[Records from a dataset]
§ §

-- ==== Sys2Proof/Machine/Core.lean ====
section
/-! DEFINITION. The core behind the host's interface. -/

def Sys2Proof.core : Host.Core :=
  { State := Sys2Proof.Machine.State,
    Fault := Sys2Proof.Machine.Fault,
    Refusal := Sys2Proof.Machine.Refusal,
    step := Sys2Proof.Machine.step,
    reset := Sys2Proof.Machine.State.reset }
end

§ §

## WORK ORDER
Without omitting anything, output the data verbatim.

## ANSWER
-- ==== Sys2Proof/Machine/Core.lean ====
section
/-! DEFINITION. The core behind the host's interface. -/

def Sys2Proof.core : Host.Core :=
  { State := Sys2Proof.Machine.State,
    Fault := Sys2Proof.Machine.Fault,
    Refusal := Sys2Proof.Machine.Refusal,
    step := Sys2Proof.Machine.step,
    reset := Sys2Proof.Machine.State.reset }
end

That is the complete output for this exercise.